お金の流れは、人間にとっての血液の流れだ。止めることは出来ない。止めたら社会が死ぬ。その中で暮らす人々が死ぬ。失業者は200万人に近づいている。家族を含め、数えきれない人たちが収入を失った。どうやって生きていけばよいのだろう。
「感染拡大防止と、どちらかといえば感染拡大防止が合わせて67%、経済活動と、どちらかといえば経済活動が合わせて25%ですって」
「世論誘導かもしれないね」
「何が、かもしれないよ。男らしくない」
僕は「悪かったね」と言いながら、スマホの時計を見た。メールがたくさん届いていた。デート中は、お互いにマナーモードにしているから気づかなかった。
彼女に背を向けて確認すると、友人からで、SNSが大変なことになっているらしい。
急いで開いて見ると、彼女が、感染を拡大するべきだと言っている動画が炎上していた。

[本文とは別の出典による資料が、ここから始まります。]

/-- SPLICE_BUILD_ADMIT: the oldest waiting build of a home die, once the sets have room. A tile that is DROPPED no longer
needs no build. Splice waits for the page of the record (R375); a record that it cannot read aborts the chain: with DATA_ERROR
where its line is poisoned, else as an unusable entry (DESIGN CHOICE, log 123). -/
def execSpliceBuildAdmit (ctx va : Nat) (s : State) : Host.Outcome State Fault Refusal :=
  .next (match buildOf s ctx va, getCtx s ctx with
    | some b, some c => match regionAt c va with
      | none => s
      | some (r, n) => match sysCheck s c .load (recordAddr r n) with
      | .fail rank cause _ a =>
          if b.admitted then s else if awayRank rank then askPage s c a else abortBuild s b.key (if cause = 0x0A then cause else 0x12) (if cause = 0x0A then 0 else 5) 0
      | .miss _ => s
      | .ok pa _ =>
        if b.admitted then s
        else if isPoisoned s pa then abortBuild (meetPoison s pa) b.key 0x0A 0 0
        else if (s.builds.takeWhile fun o => o.key != b.key).any (fun o => !o.admitted && homeDie s o.ctx o.va == some r.die) then s
        else if recState s c r n != rsDropped then { s with builds := s.builds.filter fun o => o.key != b.key }
        else if !setsFit s r.die (n % Config.slices) ((ctx, va) :: (presentSources s c r n).map fun p => (ctx, p)) then s
        else match kernelEntry s c (sysNat s c (recordAddr r n) 2) with
          | .page p => askPage s c p
          | .tile t => meetTile s c none t
          | .unusable => abortBuild s b.key 0x12 5 0
          | .usable ws => admitBuild s c b r n ws
    | _, _ => s)

/-- Why a chain aborts, if it does: a build deeper than RCPDEPTH, or one whose group is gone without having made its tile
PRESENT. -/
def chainCause (s : State) (b : Build) : Option (Nat × Nat × Nat) :=
  if (getCtx s b.ctx).any fun c => decide (c.rcpdepth < b.depth) && !b.admitted then some (0x10, 0, b.depth - 1)
  else if !b.done && b.gid.any fun gid => (getGroup s gid).isNone then some (0x12, 3, b.depth)
  else none

/-- SPLICE_CHAIN_ABORT. -/
def execSpliceChainAbort (chain : Nat) (s : State) : Host.Outcome State Fault Refusal :=
  .next (match (s.builds.filter fun b => b.chain == chain).findSome? (chainCause s) with
    | some (cause, reason, depth) => abortChain s chain cause reason depth 0
    | none => s)

end Sys2Proof.Machine
end

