-- ==== Sys2Proof/Machine/Tick.lean ====
section
/-! DEFINITION. The end of a core clock: virtual time (R65, R67), the engine (R220), the power governor (R433), event counts
(R432), copies (R352), arrivals (R422), waits and barrier phases whose conditions have come (R36, R419, R423, R425), results that are due (R131),
what the pager has made present (R357, R375), and what saved gangs wait for (R332, R450). -/

namespace Sys2Proof.Machine

/-- The Capstan of the group on a core, if it holds one. -/
def coreCap (s : State) (core : Nat) : Option Capstan :=
  s.groups.findSome? fun g => if g.core == core && g.state == .resident then g.cap else none

/-- Does a group's virtual time advance with this clock? That of a group with a Capstan advances as a bundle issues, and not
otherwise: it stands still in a freeze, while a trap is handled, and after HALT (R65, R67, R195, R442). That of a group that the
debugger has halted stands still: DESIGN CHOICE (log 124), unsafe, since R65 counts while the group is resident and R445 keeps it on
its core. -/
def Group.timeRuns (g : Group) (co : Core) : Bool := g.state == .resident && !co.frozen && g.cap.isNone

/-- Has a core's virtual time advanced in this clock: that of a group on it (R65)? -/
def coreAdvances (s : State) (core : Nat) (co : Core) : Bool :=
  s.groups.any fun g => g.core == core && (g.timeRuns co || (g.state == .resident && g.cap.any fun k => k.vcAt == some s.clock))

/-- Is a core whose Capstan runs frozen in this clock (R67)? -/
def coreFrozen (s : State) (core : Nat) : Bool :=
  (coreCap s core).any fun k => !k.atRest && k.taken.isNone && k.vcAt != some s.clock

/-- Is the engine of a core occupied, and with what weight? What a stop has left to it comes first (R230, R231). -/
def engineWeight (s : State) (core : Nat) : Option Nat :=
  match (getCore s core).drain, (coreCap s core).bind fun k => k.eng.head? with
  | e :: _, _ => some e.2
  | [], some e => if e.started then some e.weight else none
  | [], none => none

/-- The engine has run for a clock on what a stop has left to it. -/
def drainTick : List (Nat × Nat) → List (Nat × Nat)
  | [] => []
  | (n, w) :: rest => if n ≤ 1 then rest else (n - 1, w) :: rest

/-- Does the copy at the head of a channel wait on a derived tile? -/
def copyTileWait (s : State) (core ch : Nat) : Bool :=
  (headCopy s core ch).any fun k => k.started && k.fail.isNone && !k.sentOut &&
    ((getGroup s k.gid).bind fun g => (getCtx s g.ctx).map fun c => (copyBytes k).any fun x => match copyRead s c g k x.2.2 x.1 with
      | .tile _ => true
      | _ => false).getD false

/-- Does a group of a core wait on a derived tile that is DROPPED or BUILDING: with an access that has not issued, an issued load, a
TSTD, a RETIRE, or a copy (R432)? -/
def tileWait (s : State) (core : Nat) : Bool :=
  let isTile := fun (c : Ctx) (k : WaitKind) => match k with
    | .tile _ => true
    | .retire _ _ (va :: _) => tileState s c va == rsBuilding
    | _ => false
  let stuck := fun (g : Group) (c : Ctx) (e : Entry) => e.stuck s c || match e.kind with
    | .tstd va _ _ => e.sent && builtAway s g c va
    | _ => false
  (s.groups.any fun g => g.core == core && g.state == .resident && (getCtx s g.ctx).any fun c =>
    ((g.strands.any fun st => st.acc.any (stuck g c) || st.wait.any fun w => isTile c w.kind) ||
     g.cap.any fun k => k.acc.any (stuck g c) || k.pageWait.any (isTile c))) || copyTileWait s core 0 || copyTileWait s core 1

/-- The weight of the clock that ends: what issued, the occupied VX ports and the engine (R231, R433). -/
def clockWeight (s : State) (core : Nat) (co : Core) : Nat :=
  if co.frozen then 0
  else co.weight + (co.busy.filter fun e => e.1 % 4 == 1 && decide (s.clock < e.2)).length * 2 + (engineWeight s core).getD 0

/-- A core at the end of a clock: its events are counted, its window moves on, and the governor decides the next clock. -/
def coreTick (s : State) (core : Nat) (co : Core) : Core :=
  let adv := coreAdvances s core co
  let c1 := perfCount co 1 1
  let c2 := if adv then perfCount c1 2 1 else if !co.frozen && coreFrozen s core then perfCount c1 3 1 else c1
  let c3 := if (engineWeight s core).isSome then perfCount c2 7 1 else c2
  let c4 := if tileWait s core then perfCount c3 9 1 else c3
  let busy := if co.frozen then co.busy.map fun e => (e.1, e.2 + 1) else co.busy
  let c5 := { c4 with weights := (clockWeight s core co :: co.weights).take 64, weight := 0, frozen := false
                      busy := busy.filter fun e => decide (s.clock + 1 < e.2)
                      drain := if co.frozen then co.drain else drainTick co.drain }
  governorFreeze s c5

/-- A strand in a governor freeze: its units hold their results for the clock (R433). -/
def Strand.freeze (st : Strand) : Strand := { st with flights := st.flights.map fun f => { f with landAt := f.landAt + 1 } }

/-- A Capstan in a governor freeze. -/
def Capstan.freeze (k : Capstan) : Capstan :=
  { k with res := k.res.map fun x => { x with minAt := x.minAt + 1 }, eng := k.eng.map fun e => { e with relAt := e.relAt + 1 } }

/-- Does the Capstan of a core stand still in this clock for one of some tiles alone, which a stopped operation is to write: the
bundle, or the slot, that would go on reads or writes it, or the Capstan or a strand waits in a TAKE of it (R36, R223; log 133)? -/
def CapView.stalledOn (v : CapView) (tiles : List Nat) : Bool :=
  let taken := fun (j : Nat) (st : Strand) => match st.wait with
    | some { kind := .take q, .. } => (offerTo v.g j q).any fun o => tiles.contains o.1
    | _ => false
  let touched := fun (b : Bundle) (ix : Nat) => ((slotTiles b ix).1 ++ (slotTiles b ix).2).any fun t => tiles.contains t
  v.g.state == .resident && v.k.taken.isNone && v.k.vcAt != some v.s.clock && !v.late &&
  ((match v.k.wait with
    | some (.take t) => tiles.contains t
    | _ => false) ||
   (v.g.strands.zipIdx.any fun x => taken x.2 x.1) ||
   (match fetchBundle v, v.k.part with
    | .bundle b, some p => touched b p.idx
    | .bundle b, none => slotIxs.any fun ix => decide ((v.k.reenter.map (·.1)).getD 0 ≤ ix) && present b ix && touched b ix
    | .state _, _ => false))

/-- A matrix operation in the snapshot buffer: the engine completes it in core clocks (R230). In a clock in which the core stands
still for one of its tiles (`held`) its entry comes a cycle nearer (R67, R223; log 133). -/
def Exposed.run (x : Exposed) (mse held : Bool) (vcyc : Nat) : Exposed :=
  match x.op with
  | none => x
  | some e => { x with op := some (if e.left = 0 then e else if e.left = 1 then { e with left := 0 }.completes mse else { e with left := e.left - 1 })
                       bound := if held && decide (vcyc < x.bound) then x.bound - 1 else x.bound }

/-- The matrix operations of a group's snapshot buffer at the end of a clock. -/
def Group.runSnaps (g : Group) (s : State) : List Exposed :=
  let held := fun (x : Exposed) => x.op.any fun e => (capViewOf s g.gid).any fun v => v.stalledOn e.dtiles
  g.snaps.map fun x => x.run (g.cap.any fun k => k.mse) (held x) g.vcyc

/-- A Capstan's engine runs for a clock. -/
def Capstan.run (k : Capstan) : Capstan := { k with eng := k.eng.map fun e => if e.started then { e with left := e.left - 1 } else e }

/-- A group at the end of a clock; a write to SIGCTL takes effect (R249). -/
def groupTick (s : State) (g : Group) : Group :=
  let co := getCore s g.core
  let g1 := if g.timeRuns co then { g with vcyc := (g.vcyc + 1) % 2 ^ 64 } else g
  let g2 := { g1 with qsatNow := 0, qundNow := 0, sigctl := g.sigNext.getD g.sigctl, sigNext := none
                      snaps := if g.state == .resident && co.frozen then g.snaps else g.runSnaps s }
  if g.state != .resident then g2
  else if co.frozen then { g2 with strands := g.strands.map Strand.freeze, cap := g.cap.map Capstan.freeze }
  else { g2 with cap := g.cap.map Capstan.run }

/-- What stands at the head of a Capstan's list and needs no access of its own goes: a CLARV of the Y slot arrives in the clock in which
nothing before it is outstanding (R424). The fuel is the list's length. -/
def popBarriers : Nat → State → Nat → State
  | 0, s, _ => s
  | n + 1, s, gid => match (getGroup s gid).bind fun g => popHead s g (.capstan gid) with
    | some t => popBarriers n t gid
    | none => s

/-- The heads of the lists of the Capstans that hold a core. -/
def popArrivals (s : State) : State :=
  (s.groups.filter fun g => g.state == .resident).foldl (fun s g => popBarriers (g.cap.elim 0 fun k => k.acc.length) s g.gid) s

/-- Every cleat with something to apply settles, and those of saved groups (R421, R422). -/
def settleCleats (s : State) : State :=
  let t := s.cores.foldl (fun s e => (e.2.cleats.filter fun c => c.2.pending s.clock).foldl (fun s c => settleCleat s e.1 c.1) s) s
  (t.groups.filter fun g => g.state == .saved).foldl (fun s g => settleSaved s g.gid) t

/-- The first result of a group that is due: strand and flight. -/
def dueFlight (g : Group) (clock : Nat) : Option (Nat × Flight) :=
  g.strands.zipIdx.foldl (fun (b : Option (Nat × Flight)) x => match x.1.due clock with
    | none => b
    | some f => match b with
      | some y => if f.before y.2 x.2 y.1 then some (x.2, f) else b
      | none => some (x.2, f)) none

/-- The results of a group that are due land in order. The fuel is their number. -/
def landDue : Nat → State → Nat → State
  | 0, s, _ => s
  | n + 1, s, gid => match (getGroup s gid).bind fun g => dueFlight g s.clock with
    | none => s
    | some (j, f) => match viewOf s gid j 0 0 with
      | none => s
      | some v => landDue n (v.landFlight f) gid

/-- How many results of a group are in flight. -/
def Group.flightCount (g : Group) : Nat := g.strands.foldl (fun n st => n + st.flights.length) 0

/-- The state an event leaves, where it is one that has no fault or refusal. -/
def settled (r : Host.Outcome State Fault Refusal) (s : State) : State := match r with
  | .next t => t
  | _ => s

/-- The waits of an agent whose conditions have come in this clock end (R36, R419, R423). -/
def endWaits (s : State) (gid : Nat) (who : Option Nat) : State :=
  let a := settled (execTakeComplete gid who s) s
  let b := settled (execClwaitComplete gid who a) a
  settled (execWaitpComplete gid who b) b

/-- A strand that has begun a wait of R441's list in this clock, and still waits, is in an unmasked handler. -/
def Strand.unmask (st : Strand) : Strand :=
  let open_ := fun (h : Handler) => { h with masked := h.masked && !(st.yield && st.wait.isSome) }
  { st with yield := false, handler := st.handler.map open_ }

/-- What a resident group's barriers and waits have come to as the clock ends (R425, R441). -/
def settleWaits (s : State) (g : Group) : State :=
  let bars := (List.range 16).foldl (fun s b => settled (execBarPhaseComplete g.gid b s) s) s
  let ends := (none :: (List.range g.strands.length).map some).foldl (fun s who => endWaits s g.gid who) bars
  match getGroup ends g.gid with
  | some h => putGroup ends { h with strands := h.strands.map Strand.unmask }
  | none => ends

/-- What has come about in the clock that ends: cleats, barriers and waits. -/
def settleClock (s : State) : State :=
  let t := settleCleats (popArrivals s)
  (t.groups.filter fun g => g.state == .resident).foldl settleWaits t

/-- The slices take up a STEP at the latest 1,024 clocks after the oldest TICK that they have not taken up (R414). -/
def Ctx.spread (c : Ctx) (clock : Nat) : Ctx :=
  if c.step != c.stepL2 && decide (c.stepAt + 1024 ≤ clock) then { c with stepL2 := c.step } else c

/-- Bytes that the device holds for absent pages are written once the page is there; else the pager is asked (R375). -/
def flushHeld (s : State) : State :=
  let t := s.held.foldl (fun s e => (getCtx s e.1).elim s fun c => sysWrite s c e.2.1 [e.2.2]) { s with held := [] }
  t.held.foldl (fun s e => (getCtx s e.1).elim s fun c => askPage s c e.2.1) (raiseHeld t)

/-- The engine of a group: a finished operation completes, the next starts, read entries go (R220 to R222). -/
def engineSettle (s : State) (gid : Nat) : State :=
  let s1 := settled (execMmaStart gid (settled (execMmaComplete gid s) s)) s
  ((getGroup s1 gid).bind fun g => g.cap).elim s1 fun k =>
    k.eng.foldl (fun s e => settled (execScoreboardReadRelease gid e.seq s) s) s1

/-- Has the future of a saved group come (R332, R345, R450)? -/
def futureCome (s : State) (g : Group) : Bool :=
  match g.future, getCtx s g.ctx with
  | .counter addr v, some c => readCounter s c addr v == .met true
  | .pager n, some c => !(getTenant s c.tenant).pgopen.any fun p => p.number == n
  | .tile va, some c => (tileUnready s c va).isNone
  | .none, _ => true
  | _, none => true

/-- The read of a counter that a saved group waits for asks for its page, or starts the build of its tile (R266, R375). -/
def pokeFuture (s : State) (g : Group) : State :=
  match g.future, getCtx s g.ctx with
  | .counter addr v, some c => match readCounter s c addr v with
    | .met _ => s
    | .page va => askPage s c va
    | .tile va => meetTile s c none va
  | _, _ => s

/-- Saved groups whose future has come are ready. -/
def settleFutures (s : State) : State :=
  let t : State := { s with groups := s.groups.map fun g =>
      if g.state == .saved && g.ready.isNone && futureCome s g then { g with ready := some s.clock } else g }
  (t.groups.filter fun g => g.state == .saved && g.ready.isNone).foldl pokeFuture t

/-- Frames that lookups held back go to the free list (R387). -/
def settleAllFrames (s : State) : State := s.ctxs.foldl settleFrames s

/-- The distributor's pass on PLACING grids, every 256 clocks (R338). -/
def periodicPass (s : State) : State := if s.clock % 256 = 0 then settled (execPlacementPass s) s else s

/-- A core clock ends and the next begins. -/
def tick (s : State) : State :=
  let s0 := settleClock s
  let s1 : State := { s0 with cores := s0.cores.map (fun e => (e.1, coreTick s0 e.1 e.2)), groups := s0.groups.map (groupTick s0) }
  let s2 : State := { s1 with clock := s.clock + 1, ctxs := s1.ctxs.map fun c => c.spread (s.clock + 1) }
  let s3 := s2.groups.foldl (fun s g => landDue g.flightCount s g.gid) s2
  let s4 := (s3.groups.filter fun g => g.state == .resident).foldl (fun s g => engineSettle s g.gid) s3
  periodicPass (settleFutures (settleAllFrames (retryFabric (flushHeld (runCopies s4)))))

end Sys2Proof.Machine
end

住所氏名が暴かれて、何万、何十万もの非難が殺到している。
僕は冷や汗をかきながら、すばやくスマホの上で指を滑らせる。
彼女が、すでに感染していて、大勢にうつそうとしている、というデマもあった。
「感染を拡大させるな、正義のために、こいつを殺せ」と言うような、背筋が凍り付くようなツイートもあった。その「いいね」が万を超えている。
僕は、急いで、彼女を連れて、この場を離れようと思った。
顔を上げて振り返る。
いつの間にか、周りには大勢の人が並んでいた。碁盤の目のように、綺麗に間を空けて立っている。
僕の前を人が通り過ぎる。
彼女が見えなくなった、次の瞬間、彼女は大きくよろけていた。
その向こう。誰かの立ち去る後ろ姿。どこかで見たキャラクターのTシャツ。
音を立てて、ホームに通過の電車が入ってくる。雨は糸のように光り輝き、スローモーションのように、ゆっくりと時間が流れた。
彼女は恐怖した表情で、白線の外側に吸い込まれていく。
僕は手を伸ばした。足は鉛のように重い。
彼女も手を伸ばす。
彼女の手を掴んだ!
そう思った瞬間、自分の身体が、誰かに突き押された。
僕たちは手をつなぎ、ゆっくりと一緒に倒れ……
電車は猛スピードで走り抜ける。